## Problem statement:
Print, in exact form, the lines below from the one containing "s.queue.RingOk ∧ ∀" through the one containing "status, and no", and omit all others.
-- -- --
-- ==== Sys2Proof/Machine/Conversion.lean ====
section
/-!
DEFINITION. Conversion of a completed window, R149 to R156.
-/

namespace Sys2Proof.Machine

/-- Mean period in ns (R150). -/
def meanPeriod (span periods : Nat) : Int := rounded (span * 125) periods

/-- Duty in 0.01 % (R151). -/
def duty (active span : Nat) : Int := rounded (10000 * active) span

/-- The raw check: the limits of a working probe (R152). -/
def rawCheck (p d : Int) : Bool := 25000 ≤ p && p ≤ 1000000 && 100 ≤ d && d ≤ 9900

/-- Relative humidity of an AIR line (R153). -/
def humidity (c : LineConfig) (p : Int) : Int := c.rhOffset + rounded (c.rhGain * (p - c.rhRef)) 65536

/-- Temperature of either kind (R154). -/
def temperature (c : LineConfig) (d : Int) : Int := c.tOffset + rounded (c.tGain * d) 10000

/-- A value sorted against its valid range and the clamp band around it (R155). -/
inductive Sorted where
  | good (x : Int)
  | clamped (x : Int)
  | rejected
  deriving DecidableEq, Repr

/-- The sorting of R155: valid in lo..hi, clamped within `band` of it, rejected beyond. -/
def sortValue (lo hi band x : Int) : Sorted :=
  if lo ≤ x && x ≤ hi then .good x
  else if lo - band ≤ x && x < lo then .clamped lo
  else if hi < x && x ≤ hi + band then .clamped hi
  else .rejected

/-- RH of an AIR line sorted (R155). -/
def sortHumidity (x : Int) : Sorted := sortValue 0 1000 50 x

/-- The temperature of a line sorted by its kind (R155). -/
def sortTemperature (kind : LineKind) (x : Int) : Sorted :=
  match kind with
  | .surface => sortValue (-1000) 6000 100 x
  | _ => sortValue 0 6000 100 x

/-- The quality from the outcomes of RH and temperature (R156). -/
def quality : Sorted → Sorted → Converted
  | .rejected, _ => .range
  | _, .rejected => .range
  | .good rh, .good t => .good ⟨rh, t⟩
  | .good rh, .clamped t => .saturated ⟨rh, t⟩
  | .clamped rh, .good t => .saturated ⟨rh, t⟩
  | .clamped rh, .clamped t => .saturated ⟨rh, t⟩

/-- Conversion of P and D by the line's kind and calibration (R152 to R156). A SURFACE line has no RH to sort. -/
def convertRaw (c : LineConfig) (p d : Int) : Converted :=
  if rawCheck p d then
    quality
      (match c.kind with
        | .surface => .good 0
        | _ => sortHumidity (humidity c p))
      (sortTemperature c.kind (temperature c d))
  else .range

/-- Conversion of a window's totals: P, D and the outcome (R149). -/
def convert (c : LineConfig) (span active : Nat) : RawReading × Converted :=
  let p := meanPeriod span c.window.periods
  let d := duty active span
  (⟨p, d⟩, convertRaw c p d)

end Sys2Proof.Machine
end

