/-- ZONE GET, part STATE, 18 bytes (R21, R171). -/
def zoneStateFields (now : Word) (z : ZoneId) (r : ZoneRecord) : List Field :=
  [⟨0, 1, z.val + 1⟩, ⟨1, 1, r.epoch.toNat⟩, ⟨2, 1, codeIn [.disabled, .starting, .active, .unknown] r.status⟩,
   ⟨3, 1, codeIn [none, some .stale, some .airBad, some .noSurface] r.unknownReason⟩,
   ⟨4, 1, levelCodeOf (some r.level)⟩, ⟨5, 1, levelCodeOf (r.pending.map (fun p => p.level))⟩,
   ⟨6, 1, (r.pending.map (fun p => p.count)).getD 0⟩, ⟨7, 1, r.failCount⟩,
   ⟨8, 2, (r.deadline.map (leftBefore now)).getD 0⟩, ⟨10, 1, levelCodeOf r.effective⟩] ++
    (match r.hold with
      | some h =>
        (match h.mode with
          | .suppress => [⟨11, 1, 1⟩, ⟨12, 1, 255⟩]
          | .assert x => [⟨11, 1, 2⟩, ⟨12, 1, levelCodeOf (some x)⟩]) ++
          [⟨13, 1, linkCodeOf (some h.link)⟩, ⟨14, 2, minutesBefore now h.expiry⟩]
      | none => [⟨11, 1, 0⟩, ⟨12, 1, 255⟩, ⟨13, 1, 0⟩, ⟨14, 2, 0⟩]) ++
    [⟨16, 2, r.latch.getD 0⟩]

/-- ZONE GET, part EVAL, 33 bytes (R21, R171). -/
def zoneEvalFields (z : ZoneId) (r : ZoneRecord) : List Field :=
  [⟨0, 1, z.val + 1⟩, ⟨1, 1, r.epoch.toNat⟩, ⟨2, 1, r.history.length⟩, ⟨3, 2, r.history.getD 0 0⟩,
   ⟨5, 2, r.history.getD 1 0⟩, ⟨7, 2, r.history.getD 2 0⟩, ⟨9, 2, r.history.getD 3 0⟩] ++
    (match r.lastEval with
      | some e =>
        [⟨11, 1, 1⟩, ⟨12, 4, e.time.toNat⟩, ⟨16, 2, e.airT⟩, ⟨18, 2, e.rh⟩, ⟨20, 2, e.e⟩, ⟨22, 2, e.td⟩,
         ⟨24, 1, flagCode e.dpFloor + 2 * flagCode e.saturatedInput + 4 * flagCode e.agedSurface⟩, ⟨25, 2, e.m⟩,
         ⟨27, 1, flagCode e.p.isSome⟩, ⟨28, 2, e.p.getD 0⟩, ⟨30, 2, e.g⟩, ⟨32, 1, lineNumber (some e.coldest)⟩]
      | none => [⟨11, 22, 0⟩])

/-- The body of OUT GET, 38 bytes (R125, R171). -/
def outGetFields (o : OutId) (s : State) : List Field :=
  let r := s.out o
  let on := decide (r.outState = .onHeld ∨ r.outState = .onFree)
  let held := decide (r.outState = .onHeld ∨ r.outState = .offHeld)
  let minimum :=
    if r.outState = .onHeld then r.config.minOnS else if r.outState = .offHeld then r.config.minOffS else 0
  let onPhase := r.blink.any (fun b => b.onPhase)
  [⟨0, 1, o.val + 1⟩] ++ outBlockFields 1 r.config ++ [⟨14, 1, flagCode r.demand⟩] ++
    claimFields 15 s.now r.claims.a ++ claimFields 19 s.now r.claims.b ++ claimFields 23 s.now r.claims.c ++
    [⟨27, 1, linkCodeOf r.winner⟩, ⟨28, 1, linkCodeOf (some s.rank.first)⟩, ⟨29, 1, linkCodeOf (some s.rank.second)⟩,
     ⟨30, 1, linkCodeOf (some s.rank.third)⟩, ⟨31, 1, flagCode r.wanted⟩, ⟨32, 1, flagCode r.overridden⟩,
     ⟨33, 1, codeIn [.offFree, .offHeld, .onHeld, .onFree] r.outState⟩,
     ⟨34, 2, (r.holdStart.map (fun t => leftBefore s.now (t + BitVec.ofNat 32 minimum))).getD 0⟩,
     ⟨36, 1, flagCode (held && r.wanted != on)⟩,
     ⟨37, 1, flagCode (on && (r.config.mode = .steady || onPhase))⟩]

/-- The body of STATUS on link `l`, 18 bytes (R104, R169, R180). -/
def statusFields (l : Link) (s : State) : List Field :=
  [⟨0, 1, 0x3A⟩, ⟨1, 1, 1⟩, ⟨2, 4, s.now.toNat⟩, ⟨6, 1, flagCode s.startup.warmupAt.isSome⟩,
   ⟨7, 1, if s.store.state = .idle then 0 else 1⟩,
   ⟨8, 1, codeIn [none, some .saved, some .failed] s.store.lastResult⟩, ⟨9, 1, (s.startup.causes.get l).toNat⟩,
   ⟨10, 2, (s.link l).discarded⟩, ⟨12, 1, (s.cursor l).backlog⟩, ⟨13, 1, (s.cursor l).missed⟩,
   ⟨14, 2, (s.queue.ring.head?.map (fun e => e.seq)).getD s.queue.newest⟩, ⟨16, 2, s.queue.newest⟩]

/-- An entry's 14 bytes: seq, time, kind, subject, operands a, b, x and y (R82, R83, R168, R170). -/
def entryFields (e : Entry) : List Field :=
  let row (kind subject a b x y : Int) : List Field :=
    [⟨0, 2, e.seq⟩, ⟨2, 4, e.time.toNat⟩, ⟨6, 1, kind⟩, ⟨7, 1, subject⟩, ⟨8, 1, a⟩, ⟨9, 1, b⟩, ⟨10, 2, x⟩, ⟨12, 2, y⟩]
  let condition : Condition → Int
    | .level x => levelCodeOf (some x)
    | .unknown => 4
    | .starting => 5
  match e.content with
  | .start cause source =>
    row 1 0 (codeIn [.powerOn, .resetPin, .restart .a, .restart .b, .restart .c] cause + 1)
      (codeIn [.defaults, .stored] source) 0 0
  | .level z old new held projected floor reason g td =>
    row 2 (z.val + 1) (16 * condition old + condition new)
      (flagCode held + 2 * flagCode projected + 4 * flagCode floor +
        16 * codeIn [none, some .stale, some .airBad, some .noSurface] reason) g td
  | .probeFault n f => row 3 (n.val + 1) (codeIn [.stalled, .range] f + 1) 0 0 0
  | .probeOk n => row 4 (n.val + 1) 0 0 0 0
  | .config (.zone z epoch) l => row 5 (z.val + 1) 1 (linkCodeOf (some l)) epoch.toNat 0
  | .config (.line n) l => row 5 (n.val + 1) 2 (linkCodeOf (some l)) 0 0
  | .config (.output o) l => row 5 (o.val + 1) 3 (linkCodeOf (some l)) 0 0
  | .config (.link k) l => row 5 (linkCodeOf (some k)) 4 (linkCodeOf (some l)) 0 0
  | .config .rank l => row 5 0 5 (linkCodeOf (some l)) 0 0
  | .hold z l .suppress minutes => row 6 (z.val + 1) (linkCodeOf (some l)) (16 * 1 + 15) minutes 0
  | .hold z l (.assert x) minutes =>
    row 6 (z.val + 1) (linkCodeOf (some l)) (16 * 2 + levelCodeOf (some x)) minutes 0
  | .holdEnd z cause l => row 7 (z.val + 1) (codeIn [.released, .expired] cause + 1) (linkCodeOf (some l)) 0 0
  | .ack z l seq => row 8 (z.val + 1) (linkCodeOf (some l)) 0 seq 0
  | .output o old new cause =>
    row 9 (o.val + 1) (16 * flagCode old + flagCode new)
      (match cause with
        | .auto => 16 * 1
        | .claim l => 16 * 2 + linkCodeOf (some l)
        | .safety => 16 * 3
        | .minHoldEnd => 16 * 4
        | .expiry => 16 * 5) 0 0
  | .claimEnd o l cause =>
    row 10 (o.val + 1) (linkCodeOf (some l)) (codeIn [.dropped, .expired, .replaced] cause + 1) 0 0
  | .store result => row 11 0 (codeIn [.saved, .failed] result + 1) 0 0 0

/-! ### Events -/

/-- The reference edge of line `n` waits at the latest tick: the level left high under RISING, low under FALLING
(R130, R133). -/
def ReferenceEdgeWaits (n : LineId) (s : State) : Prop :=
  (s.line n).sampled = some (!(s.line n).pin) ∧ ((s.line n).config.edge = .rising ↔ (s.line n).pin = true)

/-- The non-reference edge of line `n` waits at the latest tick (R133). -/
def OtherEdgeWaits (n : LineId) (s : State) : Prop :=
  (s.line n).sampled = some (!(s.line n).pin) ∧ ((s.line n).config.edge = .rising ↔ (s.line n).pin = false)

/-- No edge of line `n` waits: the level of the latest tick is the sampled one, or none has been sampled (R132). -/
def NoEdgeWaits (n : LineId) (s : State) : Prop :=
  (s.line n).sampled = none ∨ (s.line n).sampled = some (s.line n).pin

/-- The zone's record and the entries posted after stage 1 of an evaluation: a pending configuration is transferred
(R42, R43). -/
def stageOne (z : ZoneId) (s : State) : ZoneRecord × List Content :=
  match (s.zone z).pendingConfig with
  | none => (s.zone z, [])
  | some p =>
    let r := (s.zone z).transfer s.now s.warm p.config
    (r, [.config (.zone z r.epoch) p.writer])

/-- A completion `c` of line `n` is the next that the zone table takes: none of the line was handed over before it and
not taken (R138). -/
def NextCompletion (n : LineId) (c : Completion) (rest : List Completion) (s : State) : Prop :=
  ∃ before after, s.handed = before ++ c :: after ∧ rest = before ++ after ∧ c.line = n ∧
    ∀ d ∈ before, d.line ≠ n

/-- Line `n` is the air line of zone `z`'s active configuration and of no other's, and the zone is not DISABLED: its
completions are the zone's evaluation events (R41). -/
def Evaluates (z : ZoneId) (n : LineId) (s : State) : Prop :=
  (s.zone z).active.air = some n ∧ (∀ y, y ≠ z → (s.zone y).active.air ≠ some n) ∧ (s.zone z).status ≠ .disabled

/-- The entry of an output's turn, if it turned (R124). -/
def turnEntry (o : OutId) (cause : OutCause) (turn : Option Bool) : List Content :=
  match turn with
  | none => []
  | some on => [.output o (!on) on cause]

/-! ### Invariants -/

/-- Neighbours in the ring carry consecutive seqs (R81). -/
def Consecutive : List Entry → Prop
  | [] => True
  | [_] => True
  | e :: f :: rest => f.seq = nextSeq e.seq ∧ Consecutive (f :: rest)

/-- The ring: 1 to 64 entries, seqs consecutive in 1..65535, the last one the newest (R81). -/
def Queue.RingOk (q : Queue) : Prop :=
  1 ≤ q.ring.length ∧ q.ring.length ≤ 64 ∧ (∀ e ∈ q.ring, 1 ≤ e.seq ∧ e.seq ≤ 65535) ∧ Consecutive q.ring ∧
    (q.ring.getLast?.map (fun e => e.seq)) = some q.newest

/-- A cursor record against the ring: the cursor on a held entry or one past the newest, the backlog the number of
matching entries from it on, `missed` within its range, `lagging` set at 48 or more and clear below 32 (R86, R87, R90,
R99). -/
def CursorRecord.CountOk (q : Queue) (r : CursorRecord) : Prop :=
  ((∃ e ∈ q.ring, e.seq = r.cursor) ∨ r.cursor = nextSeq q.newest) ∧
    r.backlog = countMatching q.ring r.settings.filter r.cursor ∧ r.missed ≤ 255 ∧ r.settings.gatherMs ≤ 2000 ∧
    (48 ≤ r.backlog → r.lagging = true) ∧ (r.backlog < 32 → r.lagging = false)

/-- Attention and gather timer: released and stopped at a backlog of 0, the timer stopped while attention is asserted,
and one of the two at work while there is a backlog; asserted where R97 asks for it (R96 to R99). -/
def CursorRecord.AttentionOk (q : Queue) (r : CursorRecord) : Prop :=
  (r.backlog = 0 → r.attention = false ∧ r.gatherAt = none) ∧ (r.attention = true → r.gatherAt = none) ∧
    (1 ≤ r.backlog → r.attention = true ∨ r.gatherAt.isSome = true) ∧
    (16 ≤ r.backlog ∨ r.lagging = true ∨ urgentAhead q.ring r = true → r.attention = true)

/-- The event queue between whole events (R81 to R99). Attention is released while the reset pin is held (R176). -/
def State.QueueOk (s : State) : Prop :=
  s.queue.RingOk ∧ ∀ l, (s.cursor l).CountOk s.queue ∧
    (s.startup.resetHeld = false → (s.cursor l).AttentionOk s.queue)

/-- The rules of R13 between two configurations of different zones: an air line of one is named by the other in no
role. -/
def rolesApart (c d : ZoneConfig) : Prop := ∀ n, c.air = some n → d.air ≠ some n ∧ n ∉ d.surfaces

/-- The two rules R13 keeps true, over active and pending configurations. -/
def State.RolesOk (s : State) : Prop :=
  (∀ z y, z ≠ y → ∀ c ∈ (s.zone z).configs, ∀ d ∈ (s.zone y).configs, rolesApart c d) ∧
    ∀ z, ∀ c ∈ (s.zone z).configs,
      (∀ n, c.air = some n → (s.line n).config.kind = .air) ∧ (∀ n ∈ c.surfaces, (s.line n).config.kind = .surface)

/-- A zone record between whole events: DISABLED exactly when its configuration is not enabled, what is present in which
status, and no count beyond its range (R1, R5 to R10, R44, R50). -/
def ZoneRecord.Ok (warm : Bool) (r : ZoneRecord) : Prop :=
  (r.status = .disabled ↔ zoneEnabled r.active = false) ∧ (∀ c ∈ r.configs, zoneInRange c = true) ∧
    (r.status = .disabled → r.pendingConfig = none ∧ r.deadline = none) ∧
    (r.status = .starting → r.deadline.isSome = !warm) ∧ (r.status = .active → r.deadline.isSome = true) ∧
    (r.unknownReason.isSome = true ↔ r.status = .unknown) ∧
    (r.status ≠ .active → r.history = [] ∧ r.pending = none) ∧ r.history.length ≤ 4 ∧ r.failCount ≤ 7 ∧
    ∀ p, r.pending = some p →
      p.level ≠ r.level ∧ 1 ≤ p.count ∧ p.count < confirmCount r.active r.level p.level

/-- Every zone record is in order. -/
def State.ZonesOk (s : State) : Prop := ∀ z, (s.zone z).Ok s.warm

/-- A last good reading lies in the valid range of its line's kind (R132, R156). -/
def readingOk (kind : LineKind) (x : Reading) : Prop :=
  match kind with
  | .surface => -1000 ≤ x.temp ∧ x.temp ≤ 6000
  | _ => 0 ≤ x.rh ∧ x.rh ≤ 1000 ∧ 0 ≤ x.temp ∧ x.temp ≤ 6000

/-- A line record between whole events: state by kind and warm-up, stall timer and window by state, accumulators in
their relations, and the last good reading in range (R130 to R135, R146). -/
def LineRecord.Ok (tick : Nat) (warm : Bool) (r : LineRecord) : Prop :=
  lineInRange r.config = true ∧ (r.state = .off ↔ r.config.kind = .off) ∧
    (r.config.kind ≠ .off → (r.state = .warmup ↔ warm = true)) ∧
    (r.stallAt.isSome = true ↔ r.state = .acquiring) ∧
    (∀ w, r.window = some w →
      r.state = .acquiring ∧ w.periods < r.config.window.periods ∧ w.active ≤ w.span ∧ w.refTick ≤ tick ∧
        w.runActive ≤ tick - w.refTick) ∧
    (r.lastQuality = .none → r.lastRaw = none ∧ r.lastGood = none) ∧
    (r.lastQuality = .good ∨ r.lastQuality = .saturated → r.lastGood.isSome = true) ∧
    ∀ g, r.lastGood = some g → readingOk r.config.kind g.reading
-- -- --
## Your response:
  s.queue.RingOk ∧ ∀ l, (s.cursor l).CountOk s.queue ∧
    (s.startup.resetHeld = false → (s.cursor l).AttentionOk s.queue)

/-- The rules of R13 between two configurations of different zones: an air line of one is named by the other in no
role. -/
def rolesApart (c d : ZoneConfig) : Prop := ∀ n, c.air = some n → d.air ≠ some n ∧ n ∉ d.surfaces

/-- The two rules R13 keeps true, over active and pending configurations. -/
def State.RolesOk (s : State) : Prop :=
  (∀ z y, z ≠ y → ∀ c ∈ (s.zone z).configs, ∀ d ∈ (s.zone y).configs, rolesApart c d) ∧
    ∀ z, ∀ c ∈ (s.zone z).configs,
      (∀ n, c.air = some n → (s.line n).config.kind = .air) ∧ (∀ n ∈ c.surfaces, (s.line n).config.kind = .surface)

/-- A zone record between whole events: DISABLED exactly when its configuration is not enabled, what is present in which
status, and no count beyond its range (R1, R5 to R10, R44, R50). -/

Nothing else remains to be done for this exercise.